2023-11-26 17:18:34 浏览数 (1)

一 背景

没事玩玩文字识别(Optical Character Recognition,OCR),发现有很多开源的可以使用,诸如easyOCR,cnocr,mmocr ,paddleocr,tesseract等。网上也有相应的demo和比较,还比较全。但是腾讯的OCR也是蛮牛,网上使用和介绍的挺少,所以本文就略微研究学习下。腾讯的OCR是基于腾讯优图实验室的深度学习技术,将图片上的文字内容,智能识别成为可编辑的文本。详情可以参见https://cloud.tencent.com/document/product/866

二 准备

2.1 开通OCR服务

如果没开通可以申请开通OCR服务。
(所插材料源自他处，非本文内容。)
/-! ## The common shape (40_logic.md R120) -/

/-- A register instruction leaves its result and its flags, and nothing else but `pc`. -/
theorem computes_writeResultFlags (d : RegNo) (r : Word) (f : Flags) (s : State) :
    Computes s (writeResultFlags d r f s) d r f := by
  refine ⟨by simp [writeResultFlags_rf], fun k i hne => ?_, writeResultFlags_flags d r f s, writeResultFlags_pc d r f s,
    writeResultFlags_h d r f s, ⟨?_, ?_⟩, fun a => ?_, ⟨?_, ?_, ?_⟩, ?_, ?_, ?_, ?_⟩
  · rw [writeResultFlags_rf, if_neg (by simpa using hne)]
  all_goals simp

/-- The same for an instruction that keeps C and V (D8). -/
theorem computes_writeResult (d : RegNo) (r : Word) (s : State) :
    Computes s (writeResult d r s) d r (nzFlags r s.flags.c s.flags.v) :=
  computes_writeResultFlags d r (withNZ s.flags r) s

/-! ## Logic, LDH, LDC and LIT -/

/-- Settles O8: both forms are `writeResult` of the conjunction. -/
theorem andResult : Obligations.AndResult := fun s d _ _ _ =>
  ⟨⟨_, rfl, computes_writeResult d _ s⟩, ⟨_, rfl, computes_writeResult d _ s⟩⟩

/-- Settles O9: both forms are `writeResult` of the conjunction with the complement. -/
theorem bicResult : Obligations.BicResult := fun s d _ _ _ =>
  ⟨⟨_, rfl, computes_writeResult d _ s⟩, ⟨_, rfl, computes_writeResult d _ s⟩⟩

/-- Settles O10: both forms are `writeResult` of the disjunction. -/
theorem orResult : Obligations.OrResult := fun s d _ _ _ =>
  ⟨⟨_, rfl, computes_writeResult d _ s⟩, ⟨_, rfl, computes_writeResult d _ s⟩⟩

/-- Settles O11: both forms are `writeResult` of the exclusive disjunction. -/
theorem xorResult : Obligations.XorResult := fun s d _ _ _ =>
  ⟨⟨_, rfl, computes_writeResult d _ s⟩, ⟨_, rfl, computes_writeResult d _ s⟩⟩

/-- Settles O16: LDH is `writeResult` of `H`. -/
theorem ldhResult : Obligations.LdhResult := fun s d => ⟨_, rfl, computes_writeResult d s.h s⟩

/-- Settles O17: of the word that LDC gives N is 0 and Z the opposite of C. -/
theorem ldcResult : Obligations.LdcResult := by
  intro s d
  refine ⟨_, rfl, ?_⟩
  have hc := computes_writeResult d ((BitVec.ofBool s.flags.c).setWidth 32) s
  cases hflag : s.flags.c <;> rw [hflag] at hc <;> exact hc

theorem nzFlags_literal10 (n : BitVec 10) (c v : Bool) :
    nzFlags (literal10 n) c v = { n := false, z := decide (n = 0#10), c := c, v := v } := by
  have hz : literal10 n = 0#32 ↔ n = 0#10 := by
    simp only [literal10, ← BitVec.toNat_inj, BitVec.toNat_setWidth, BitVec.toNat_ofNat]
    omega
  have hn : (literal10 n).getLsbD 31 = false := by simp [literal10]
  simp only [nzFlags, hn, hz]

/-- Settles O18: a literal of 10 bits has bit 31 clear. -/
theorem litResult : Obligations.LitResult := by
  intro s d n
  refine ⟨_, literal10 n, rfl, BitVec.toNat_setWidth_of_le (by decide), ?_⟩
  rw [← nzFlags_literal10]
  exact computes_writeResult d (literal10 n) s

/-! ## NOT -/

theorem toNat_notResult_negate (y : Word) : (notResult .negate y).toNat = (2 ^ 32 - y.toNat) % 2 ^ 32 := by
  simp [notResult]

theorem toNat_notResult_complement (y : Word) : (notResult .complement y).toNat = 2 ^ 32 - 1 - y.toNat :=
  BitVec.toNat_not

/-- What both forms of NOT leave (42_not_ldh_ldc.md R140). -/
theorem exists_computes_notResult (s : State) (d : RegNo) (y : Word) :
    ∃ t r, (Host.Outcome.next (writeResult d (notResult s.params.notMode y) s) : Result) = .next t ∧
      Computes s t d r (nzFlags r s.flags.c s.flags.v) ∧
      (s.params.notMode = .negate → r.toNat = (2 ^ 32 - y.toNat) % 2 ^ 32) ∧
      (s.params.notMode = .complement → r.toNat = 2 ^ 32 - 1 - y.toNat) := by
  refine ⟨_, _, rfl, computes_writeResult d _ s, fun hm => ?_, fun hm => ?_⟩
  · rw [hm, toNat_notResult_negate]
  · rw [hm, toNat_notResult_complement]

/-- Settles O15: the literal form has the operand of the same value. -/
theorem notResult_spec : Obligations.NotResult := by
  intro s d a n
  have hlit : ((n.setWidth 32 : Word)).toNat = n.toNat := BitVec.toNat_setWidth_of_le (by decide)
  refine ⟨?_, exists_computes_notResult s d (s.x a)⟩
  rw [← hlit]
  exact exists_computes_notResult s d (n.setWidth 32)

/-! ## ADD and SUB in exact arithmetic (41_arith.md R130, R131) -/

theorem addCarry_eq (x y : Word) : addCarry x y = decide (2 ^ 32 ≤ x.toNat + y.toNat) := by
  have h := BitVec.uaddOverflow_eq x y
  rw [BitVec.msb_eq_getLsbD_last] at h
  exact h.symm

theorem addOverflow_eq (x y : Word) :
    addOverflow x y = decide (x.toInt + y.toInt < -2 ^ 31 ∨ 2 ^ 31 ≤ x.toInt + y.toInt) := by
  have h := BitVec.saddOverflow_eq x y
  simp only [BitVec.msb_eq_getLsbD_last] at h
  rw [addOverflow, bne, Bool.decide_or, Bool.or_comm]
  exact h.symm

theorem subOverflow_eq (x y : Word) :
    subOverflow x y = decide (x.toInt - y.toInt < -2 ^ 31 ∨ 2 ^ 31 ≤ x.toInt - y.toInt) := by
  have h := BitVec.ssubOverflow_eq x y
  simp only [BitVec.msb_eq_getLsbD_last] at h
  have hbits (a b c : Bool) : (a != b && c != a) = (!a && b && c || a && !b && !c) := by
    cases a <;> cases b <;> cases c <;> rfl
  rw [subOverflow, hbits, Bool.decide_or, Bool.or_comm (decide _)]
  exact h.symm

/-- ADD leaves the exact sum and its flags (41_arith.md R130). -/
theorem addsTo_addOp (s : State) (d b : RegNo) (o : Operand) : AddsTo s (addOp d b o s) d (s.x b) (operandA s o) :=
  ⟨_, _, computes_writeResultFlags .., BitVec.toNat_add .., rfl, rfl, addCarry_eq .., addOverflow_eq ..⟩

/-- Settles O12: both forms are `addOp`, whose bit formulas for C and V are the exact conditions. -/
theorem addResult : Obligations.AddResult := fun s d b a n =>
  ⟨⟨_, rfl, addsTo_addOp s d b (.lit n)⟩, ⟨_, rfl, addsTo_addOp s d b (.reg a)⟩⟩
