-- ==== Sys2Proof/Machine/Types.lean ====
section
/-! DEFINITION. The component types of the machine's state: every piece of state the spec gives it, as plain data. Each
field's comment gives its width, the file and rule of spec/ that names it, and its reset value. -/

namespace Sys2Proof.Machine

/-! ## Frame, device time, LSYNC (01_frame_tick) -/

/-- The role of the part (00 R8, 01 FRM_STAT.ROLE). -/
inductive Role where
  | head | standby | node | none
  deriving DecidableEq, Repr

/-- Frame tick, device time and the FRM block (01 R25 to R33). -/
structure Frm where
  role : Role := .none           -- FRM_STAT.ROLE, 2 bits | 00 R8, 01 R33 | 0b11
  run : Bool := false            -- FRM_STAT.RUN, 1 bit | 01 R33 | 0
  tsync : Bool := false          -- FRM_STAT.TSYNC, 1 bit | 01 R27, R33 | 0
  now : Nat := 0                 -- device time in units of 0.2 ns, 64-bit ns with fraction | 01 R25 | 0
  frame : W48 := 0               -- frame counter, 48 bits | 01 R26 | 0
  t0 : Nat := 0                  -- T0 of the current frame in units of 0.2 ns | 01 R13, R33 | 0
  tickPend : Bool := false       -- a raised tick that has not taken effect, 1 bit | 01 R15 | DESIGN CHOICE 0, log 2
  first : Bool := true           -- no tick raised yet: the next tick is frame 0, 1 bit | 01 R26 | DESIGN CHOICE 1, log 2
  period : Nat := 0              -- FRM_PERIOD, 20 bits: P in force in ns | 01 R33 | 0
  throt : Bool := false          -- FRM_STAT.THROT, 1 bit | 01 R33 | 0
  minclk : Byte := 0x64          -- FRM_STAT.MINCLK, 8 bits | 01 R33 | 0x64
  lslock : Bool := false         -- FRM_STAT.LSLOCK, 1 bit | 01 R33 | 0
  timeHi : W32 := 0              -- FRM_TIME_HI latch, 32 bits | 01 R28 | 0
  fcntHi : W16 := 0              -- FRM_FCNT_HI latch, 16 bits | 01 R28 | 0
  t0Hi : W32 := 0                -- FRM_T0_HI latch, 32 bits | 01 R28 | 0
  lsinHi : W32 := 0              -- FRM_LSIN_HI latch, 32 bits | 01 R28 | 0
  lsin : W64 := 0                -- LSYNC_IN stamp, 64 bits | 01 R30, R33 | 0
  critEnd : W32 := 0             -- FRM_CRITEND of the previous frame, 32 bits | 01 R33 | 0
  critLast : Nat := 0            -- last critical completion after T0 of this frame, 0.2 ns | 01 R33 | DESIGN CHOICE 0, log 2
  trailLast : Nat := 0           -- last trailing completion after T0 of this frame, 0.2 ns | 01 R33 | DESIGN CHOICE 0, log 2
  turn : Nat := 0                -- FRM_TURNMAX.TURN, 12 bits | 01 R33 | 0
  turnBranch : Nat := 0          -- FRM_TURNMAX.BRANCH, 3 bits | 01 R33 | 0
  ovr : W32 := 0                 -- FRM_OVRSTAT, bits 0 to 4 and 8 to 11 | 01 R33 | 0
  critCnt : Nat := 0             -- FRM_OVRCNT.CRIT_CNT, 16 bits saturating | 01 R33 | 0
  trailCnt : Nat := 0            -- FRM_OVRCNT.TRAIL_CNT, 16 bits saturating | 01 R33 | 0
  critOvr : Bool := false        -- EV_FRAME_OVERRUN raised in this frame, 1 bit | 01 R22 | DESIGN CHOICE 0, log 2
  series : Nat := 0              -- consecutive frames with EV_FRAME_OVERRUN | 01 R22 | DESIGN CHOICE 0, log 2
  seriesDone : Bool := false     -- EV_OVERRUN_SERIES raised in this run, 1 bit | 01 R22 | DESIGN CHOICE 0, log 2
  lsync : Bool := false          -- LSYNC pin, 1 bit | 01 R29 | 0 (driven low)
  lsyncFall : Nat := 0           -- device time of LSYNC's fall, 0.2 ns | 01 R29 | DESIGN CHOICE 0, log 2
  lsTrim : Int := 0              -- FRM_LSTRIM, 16 bits two's complement, 0.01 ppm | 01 R33 | 0
  fixTrim : Int := 0             -- rate trim a new head keeps from its time as standby, 0.01 ppm | 09 R252 | 0
  lsTarget : Int := 0            -- rate trim LOCK mode slews toward, 0.01 ppm | 01 R30 | DESIGN CHOICE 0, log 2
  lsEdge : Option Nat := none    -- device time of the last LSYNC_IN edge, 0.2 ns | 01 R31 | none
  lsMiss : Nat := 0              -- windows without an edge since the last one | 01 R31 | DESIGN CHOICE 0, log 2
  slewRem : Int := 0             -- phase still to be slewed, units of 0.2 ns / 10^8 | 07 R202 | 0
  slewTo : Nat := 0              -- the S at which the slew of this frame ends, device time 0.2 ns | 07 R202 | DESIGN CHOICE 0, log 2
  trimAcc : Int := 0             -- fraction of the rate trim not yet counted in 0.2 ns | 01 R25, R30 | DESIGN CHOICE 0, log 2
  deriving DecidableEq, Repr

/-! ## Axes (02_loop_chain, 03_loop_supervision, 04_line_and_web, 05_profiles_and_steps) -/

/-- The state of an axis, coded 0 to 5 (03 R66). -/
inductive AxState where
  | disabled | opn | freeze | closed | stopping | fault
  deriving DecidableEq, Repr

/-- The stop under way on an axis (03 R69, R86). -/
inductive StopKind where
  | none | command | line | quick
  deriving DecidableEq, Repr

/-- A compensator block: delay lines, clamped output, saturation flag (02 R44, R45). -/
structure Comp where
  e1 : F64 := .zero              -- e[n-1], f64 | 02 R44 | 0
  e2 : F64 := .zero              -- e[n-2], f64 | 02 R44 | 0
  e3 : F64 := .zero              -- e[n-3], f64 | 02 R44 | 0
  u1 : F64 := .zero              -- u[n-1], f64 | 02 R44 | 0
  u2 : F64 := .zero              -- u[n-2], f64 | 02 R44 | 0
  u3 : F64 := .zero              -- u[n-3], f64 | 02 R44 | 0
  out : F64 := .zero             -- u_out of the last frame run, f64 | 02 R45 | 0
  sat : Bool := false            -- saturation flag, 1 bit | 02 R45 | 0
  deriving DecidableEq, Repr

/-- The states of one notch (02 R49). -/
structure Notch where
  s1 : F64 := .zero              -- s1, f64 | 02 R49 | 0
  s2 : F64 := .zero              -- s2, f64 | 02 R49 | 0
  deriving DecidableEq, Repr

/-- Biquad coefficients (02 R50). -/
structure Biquad where
  b0 : F64 := .one               -- b0, f64 | 02 R50 | formed when used, no state
  b1 : F64 := .zero              -- b1, f64 | 02 R50 | formed when used, no state
  b2 : F64 := .zero              -- b2, f64 | 02 R50 | formed when used, no state
  a1 : F64 := .zero              -- a1, f64 | 02 R50 | formed when used, no state
  a2 : F64 := .zero              -- a2, f64 | 02 R50 | formed when used, no state
  deriving DecidableEq, Repr

/-- Feedback conditioning and feedback supervision of one axis (02 R39 to R43, 03 R80 to R84). -/
structure AxFb where
  accN : Nat := 0                -- accepted samples so far, counted to 2 | 02 R39, R495 | none
  q : W16 := 0                   -- q of the last accepted sample, 16 bits | 02 R39 | none yet (accN is 0)
  p32 : W32 := 0                 -- p32 of the last accepted sample, 32 bits | 02 R40 | none yet (accN is 0)
  pos : W64 := 0                 -- P64, 64 bits signed | 02 R40 | 0 (R495)
  posAcc : W64 := 0              -- P64_acc, 64 bits signed | 02 R40 | 0 (R495)
  accAt : Nat := 0               -- frame of the last accepted sample | 02 R42 | DESIGN CHOICE 0, log 3
  gap : Nat := 0                 -- FB_GAP, 16 bits saturating | 02 R39, 15 R390 | 0
  iA : F64 := .zero              -- i_a of the last accepted sample, f64 A | 02 R41 | DESIGN CHOICE 0, log 3
  iB : F64 := .zero              -- i_b, f64 A | 02 R41 | DESIGN CHOICE 0, log 3
  iC : F64 := .zero              -- i_c, f64 A | 02 R41 | DESIGN CHOICE 0, log 3
  iD : F64 := .zero              -- i_d of the frame, f64 A | 02 R53 | DESIGN CHOICE 0, log 3
  iQ : F64 := .zero              -- i_q of the frame, f64 A | 02 R53 | DESIGN CHOICE 0, log 3
  udc : F64 := .zero             -- U_dc of the last accepted sample, f64 V | 02 R43 | DESIGN CHOICE 0, log 3
  tauNode : F64 := .zero         -- node-reported torque of the last accepted sample, f64 N·m | 02 R57 | DESIGN CHOICE 0, log 3
  afl : W16 := 0                 -- AFL of the last accepted sample, 16 bits | 06 R166 | DESIGN CHOICE 0, log 3
  om : F64 := .zero              -- ω_m of the frame, f64 rad/s | 02 R42 | 0 (R495)
  omDiff : F64 := .zero          -- ω_m by difference at the last accepted sample, f64 | 02 R42 | 0 (R495)
  thS : F64 := .zero             -- θ_S of the frame, f64 rad | 02 R42 | DESIGN CHOICE 0, log 3
  pred : Bool := false           -- PRED: predicted frame, 1 bit | 03 R80, R89 | 0
  predRun : Nat := 0             -- consecutive predicted frames | 03 R80 | 0
  frz : Option Nat := .none      -- freeze run in frames | 03 R81 | none
  predRep : Bool := false        -- EV_FB_LOST raised in this run of predicted frames, 1 bit | 03 R80 | DESIGN CHOICE 0, log 3
  frzRep : Bool := false         -- EV_FB_FROZEN raised in this freeze run, 1 bit | 03 R81 | DESIGN CHOICE 0, log 3
  acc : Bool := false            -- the frame's sample was accepted, 1 bit | 02 R39 | DESIGN CHOICE 0, log 3
  est : Bool := false            -- FB_EST: estimated feedback, 1 bit | 03 R83, R89 | 0
  estNext : Bool := false        -- estimated feedback starts at the next frame, 1 bit | 03 R83 | DESIGN CHOICE 0, log 3
  estFrom : Nat := 0             -- first frame of the stay in estimated feedback | 03 R84 | DESIGN CHOICE 0, log 3
  estRem : F64 := .zero          -- count remainder carried in estimated feedback, f64 | 03 R83 | DESIGN CHOICE 0, log 3
  estLeft : Bool := false        -- left estimated feedback, no accepted sample since, 1 bit | 03 R69 | DESIGN CHOICE 0, log 3
  estDone : Bool := false        -- EV_EST_EXPIRED raised in this stay, 1 bit | 03 R84 | DESIGN CHOICE 0, log 3
  wHat : F64 := .zero            -- ω̂, f64 | 02 R57 | 0 (R495)
  tauL : F64 := .zero            -- τ̂_L, f64 | 02 R57 | 0 (R495)
  thHat : F64 := .zero           -- θ̂ at the next S, f64 rad | 02 R57 | formed from P64 (R495): 0
  deriving DecidableEq, Repr

/-- Loop states, outputs and flags of one axis (02 R44 to R56, 03 R67 to R79). -/
structure AxLoop where
  cbP : Comp := {}               -- CB_P | 02 R44 | 0 (R66)
  cbV : Comp := {}               -- CB_V | 02 R44 | 0 (R66)
  n1 : Notch := {}               -- N1 states | 02 R49 | 0 (R66)
  n2 : Notch := {}               -- N2 states | 02 R49 | 0 (R66)
  n3 : Notch := {}               -- N3 states | 02 R49 | 0 (R66)
  n4 : Notch := {}               -- N4 states | 02 R49 | 0 (R66)
  xD : F64 := .zero              -- d integrator, f64 V | 02 R54 | 0 (R66)
  xQ : F64 := .zero              -- q integrator, f64 V | 02 R54 | 0 (R66)
  hP : F64 := .zero              -- H_P, f64 rad/s | 03 R67 | 0 (R495)
  hV : F64 := .zero              -- H_V, f64 N·m | 03 R67 | 0 (R495)
  hD : F64 := .zero              -- H_d, f64 V | 03 R67 | 0 (R495)
  hQ : F64 := .zero              -- H_q, f64 V | 03 R67 | 0 (R495)
  idRef : F64 := .zero           -- i_d* of the last frame, f64 A | 02 R51 | DESIGN CHOICE 0, log 3
  iqRef : F64 := .zero           -- i_q* of the last frame, f64 A | 02 R51 | DESIGN CHOICE 0, log 3
  vD : F64 := .zero              -- v_d after the circle, f64 V | 02 R55 | DESIGN CHOICE 0, log 3
  vQ : F64 := .zero              -- v_q after the circle, f64 V | 02 R55 | DESIGN CHOICE 0, log 3
  vApp : F64 := .zero            -- v_q applied from the last A, f64 V | 03 R83 | DESIGN CHOICE 0, log 3
  tau : F64 := .zero             -- τ after the limit, f64 N·m | 02 R51 | DESIGN CHOICE 0, log 3
  wCmd : F64 := .zero            -- ω_cmd, f64 rad/s | 02 R47, R59 | DESIGN CHOICE 0, log 3
  tauFf : F64 := .zero           -- torque feedforward, f64 N·m | 02 R59 | DESIGN CHOICE 0, log 3
  dA : W16 := 0x8000             -- D_a, 16 bits | 02 R56 | DESIGN CHOICE 0x8000 (as R174 without a valid command), log 3
  dB : W16 := 0x8000             -- D_b, 16 bits | 02 R56 | DESIGN CHOICE 0x8000, log 3
  dC : W16 := 0x8000             -- D_c, 16 bits | 02 R56 | DESIGN CHOICE 0x8000, log 3
  valid : Bool := false          -- the frame's command is valid, 1 bit | 02 R38, 01 R18 | DESIGN CHOICE 0, log 3
  kref0 : F32 := ⟨0⟩             -- keeper reference last sent valid, binary32 | 02 R58 | DESIGN CHOICE 0, log 3
  kref1 : F32 := ⟨0⟩             -- second keeper reference, binary32 | 02 R58 | DESIGN CHOICE 0, log 3
  posSat : Bool := false         -- POS_SAT, 1 bit | 03 R89 | 0
  velSat : Bool := false         -- VEL_SAT, 1 bit | 03 R89 | 0
  tqSat : Bool := false          -- TQ_SAT, 1 bit | 03 R89 | 0
  curSat : Bool := false         -- CUR_SAT, 1 bit | 03 R89 | 0
  lstep : Bool := false          -- LSTEP, 1 bit | 03 R89 | 0
  udcLow : Bool := false         -- EV_UDC_LOW condition of the frame, 1 bit | 02 R43 | DESIGN CHOICE 0, log 3
  satP : Nat := 0                -- saturation-time counter CB_P, frames | 03 R79 | 0
  satV : Nat := 0                -- saturation-time counter CB_V, frames | 03 R79 | 0
  satT : Nat := 0                -- saturation-time counter torque limit, frames | 03 R79 | 0
  satC : Nat := 0                -- saturation-time counter voltage circle, frames | 03 R79 | 0
  satRep : BitVec 4 := 0         -- clamps reported since their counter's last zero, 4 bits | 03 R79 | DESIGN CHOICE 0, log 3
  deriving DecidableEq, Repr

/-- References and adaptation of one axis (02 R60 to R62, 04 R95 to R98, R112). -/
structure AxRef where
  int : W64 := 0                 -- ref_int in force, 64 bits signed | 02 R47 | DESIGN CHOICE 0, log 3
  frac : F64 := .zero            -- ref_frac in force, f64 | 02 R47 | DESIGN CHOICE 0, log 3
  w : F64 := .zero               -- ω_ref in force, f64 | 02 R47 | DESIGN CHOICE 0, log 3
  a : F64 := .zero               -- α_ref in force, f64 | 02 R48 | DESIGN CHOICE 0, log 3
  intN : W64 := 0                -- ref_int for the next S, 64 bits signed | 02 R57 | DESIGN CHOICE 0, log 3
  fracN : F64 := .zero           -- ref_frac for the next S, f64 | 02 R57 | DESIGN CHOICE 0, log 3
  wN : F64 := .zero              -- ω_ref for the next S, f64 | 02 R57 | DESIGN CHOICE 0, log 3
  aN : F64 := .zero              -- α_ref for the next S, f64 | 02 R57 | DESIGN CHOICE 0, log 3
  sJ : F64 := .one               -- s_J in force, f64 | 02 R60 | 1.0 (R495)
  sJn : F64 := .one              -- s_J for the next frame, f64 | 02 R60 | 1.0 (R495)
  dl : F64 := .zero              -- δ in force, f64 | 02 R61 | 0 (R495)
  dlN : F64 := .zero             -- δ for the next frame, f64 | 02 R61 | 0 (R495)
  usedS : Option F32 := .none    -- s_J target of the image last used, binary32 | 15 R496 | none
  usedD : Option F32 := .none    -- δ target of the image last used, binary32 | 15 R496 | none
  usedV : Option F32 := .none    -- velocity target of the image last used, binary32 | 15 R496 | none
  usedVd : Option F32 := .none   -- v_d of the open-loop vector last used, binary32 | 15 R496 | none
  usedVq : Option F32 := .none   -- v_q of the open-loop vector last used, binary32 | 15 R496 | none
  usedTh : Option F32 := .none   -- θ_ol last used, binary32 | 15 R496 | none
  clampS : Bool := false         -- the s_J target is clamped, 1 bit | 02 R62 | DESIGN CHOICE 0, log 3
  clampD : Bool := false         -- the δ target is clamped, 1 bit | 02 R62 | DESIGN CHOICE 0, log 3
  draw : F64 := .zero            -- D_k, f64 | 04 R97 | LF.DRAW at configuration start (R495)
  dia : F64 := .zero             -- D̂, f64 m | 04 R112 | DIA.D_SET at configuration start (R113)
  diaMin : Bool := false         -- D̂ is at DIA.DMIN, 1 bit | 04 R112 | DESIGN CHOICE 0, log 3
  diaMax : Bool := false         -- D̂ is at DIA.DMAX, 1 bit | 04 R112 | DESIGN CHOICE 0, log 3
  trim : F64 := .zero            -- δ_k, total trim, f64 | 04 R98 | 0
  trimSat : Bool := false        -- the total trim is clamped, 1 bit | 04 R98 | DESIGN CHOICE 0, log 3
  rad : F64 := .zero             -- radius R96 used for the frame, f64 m | 04 R107 | DESIGN CHOICE 0, log 3
  deriving DecidableEq, Repr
开通之后的界面如下:

从功能表格我们看到它支持几十种类型的识别,诸如通用文字识别,卡证文字识别,票据单据识别,特定场景识别,智能结构化识别,文本图像增强智能扫码API,2022营业执照核验,功能很多,免费支持1000次call,在线调试等,本次我以手写体文字识别来做体验,相信其他API应该是类似的流程。

2.2 环境准备

源码安装:https://github.com/TencentCloud/tencentcloud-sdk-python.git

python 版本:Python 2.7.16

OS: mac 10.15.7 (19H2026)

安装:

代码语言:javascript复制
pip install --upgrade tencentcloud-sdk-python

安装日志:

代码语言:javascript复制
DEPRECATION: Python 2.7 reached the end of its life on January 1st, 2020. Please upgrade your Python as Python 2.7 is no longer maintained. pip 21.0 will drop support for Python 2.7 in January 2021. More details about Python 2 support in pip can be found at https://pip.pypa.io/en/latest/development/release-process/#python-2-support pip 21.0 will remove support for this functionality.
Defaulting to user installation because normal site-packages is not writeable
Collecting tencentcloud-sdk-python
  Downloading tencentcloud_sdk_python-3.0.1038-py2.py3-none-any.whl (9.3 MB)
     |████████████████████████████████| 9.3 MB 26 kB/s 
Requirement already satisfied, skipping upgrade: requests>=2.16.0 in ./Library/Python/2.7/lib/python/site-packages (from tencentcloud-sdk-python) (2.27.1)
Requirement already satisfied, skipping upgrade: certifi>=2017.4.17 in ./Library/Python/2.7/lib/python/site-packages (from requests>=2.16.0->tencentcloud-sdk-python) (2021.10.8)
Requirement already satisfied, skipping upgrade: urllib3<1.27,>=1.21.1 in ./Library/Python/2.7/lib/python/site-packages (from requests>=2.16.0->tencentcloud-sdk-python) (1.26.14)
Requirement already satisfied, skipping upgrade: chardet<5,>=3.0.2; python_version < "3" in ./Library/Python/2.7/lib/python/site-packages (from requests>=2.16.0->tencentcloud-sdk-python) (4.0.0)
Requirement already satisfied, skipping upgrade: idna<3,>=2.5; python_version < "3" in ./Library/Python/2.7/lib/python/site-packages (from requests>=2.16.0->tencentcloud-sdk-python) (2.10)
Installing collected packages: tencentcloud-sdk-python
Successfully installed tencentcloud-sdk-python-3.0.1038

申请TENCENTCLOUD_SECRET_ID 和TENCENTCLOUD_SECRET_KEY:

可以去https://console.cloud.tencent.com/cam/capi 查看或者创建。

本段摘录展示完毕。